═══ DATASET CONTENT ═══

-- ==== Sys2Proof/Laws/Exec.lean ====
section
/-! SUPPORT. The arm of each constructor: exec of it is its meaning. -/
namespace Sys2Proof.Machine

═══

*WORK INSTRUCTION*:
Tail of the listing, starting at the line with "its meaning. -/" and ending at the last line: output it exactly and add nothing.

*OUTPUT*:
/-! SUPPORT. The arm of each constructor: exec of it is its meaning. -/
namespace Sys2Proof.Machine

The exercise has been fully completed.